We present a comprehensive study on the influence of the synthesis atmosphere on the structure and properties of nanodiamond-derived carbon onions. Carbon onions were synthesized at 1300 and 1700 °C in high vacuum or argon flow, using rapid dynamic heating and cooling. High vacuum annealing yielded carbon onions with nearly perfect spherical shape. An increase in surface area was caused by a decrease in particle density when transitioning from sp3 to sp2 hybridization and negligible amounts of disordered carbon were produced. In contrast, carbon onions from annealing nanodiamonds in flowing argon are highly interconnected by few-layer graphene nanoribbons. The presence of the latter improves the electrical conductivity, which is reflected by an enhanced power handling ability of supercapacitor electrodes operated in an organic electrolyte (1 M tetraethylammonium tetrafluoroborate in acetonitrile). Carbon onions synthesized in argon flow at 1700 °C show a specific capacitance of 20 F/g at 20 A/g current density and 2.7 V cell voltage which is an improvement of more than 40% compared to vacuum annealing. The same effect was measured for a synthesis temperature of 1300 °C, with a 140% higher capacitance at 20 A/g for argon flow compared to vacuum annealing.

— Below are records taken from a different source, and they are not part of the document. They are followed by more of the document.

-- ==== Sys2Proof/WellFormed.lean ====
section
/-!
DEFINITION. Which operations are well formed: the operand ranges and encodings the spec gives them.
A command with an illegal channel or value is well formed: it is an APPLY that ends `fail` (R70, R120).
-/
namespace Sys2Proof

/-- `1 <= channel <= 4` (R43). -/
def legalChannel (channel : Nat) : Bool := decide (1 ≤ channel) && decide (channel ≤ 4)

/-- A command that matches none of the four APPLY rows by its length and port byte (R71). -/
def unmatchedCommand : List Byte → Bool
  | [_, port, _] => decide (1 < port.toNat)
  | [_, port, _, _] => decide (1 < port.toNat)
  | _ => true

/-- The checksum that the fields of a packet require: `0xF ^ N1 ^ N2 ^ N3` with `N1 = 4 + code` (R63, R103). -/
def requiredChecksum (code : BitVec 2) (outB outA : Value) : Value :=
  Config.lrcSeed ^^^ (0b01#2 ++ code) ^^^ outB ^^^ outA

/-- The operands are ones the spec gives the operation. -/
def Instr.wellFormed : Instr → Bool
  | .applyA3 _ _ => true
  | .applyB3 _ _ => true
  | .applyA4 _ _ _ => true
  | .applyB4 _ _ _ => true
  | .applyReject bytes => unmatchedCommand bytes
  | .refreshAll => true
  | .reset => true
  | .sendChannel channel _ _ => legalChannel channel
  | .encodeAndSend channel outB outA =>
    legalChannel channel && decide (outB.toNat ≤ 15) && decide (outA.toNat ≤ 15)
  | .get channel _ => legalChannel channel
  | .set _ _ _ => true
  | .nibble _ => true
  | .bit _ => true
  | .symbol _ => true
  | .mark => true
  | .pktComboPwm code outB outA check => check == requiredChecksum code outB outA
  | .symSS => true
  | .symB0 => true
  | .symB1 => true

end Sys2Proof
end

The energy performance of carbon onions can be significantly enhanced by introducing pseudocapacitive materials, but this is commonly at the cost of power handling. In this study, a novel synergistic electrode preparation method was developed by using carbon-fiber substrates loaded with quinone-decorated carbon onions. The electrodes are free standing, binder free, extremely conductive, and the interfiber space filling overcomes the severely low apparent density commonly found for electrospun fibers. Electrochemical measurements were performed in organic and aqueous electrolytes. For both systems, a high electrochemical stability after 10 000 cycles was measured, as well as a long-term voltage floating test for the organic electrolyte. The capacitance in 1 M H2SO4 was 288 F g−1 for the highest loading of quinones, which is similar to literature values, but with a very high power handling, showing more than 100 F g−1 at a scan rate of 2 Vs−1.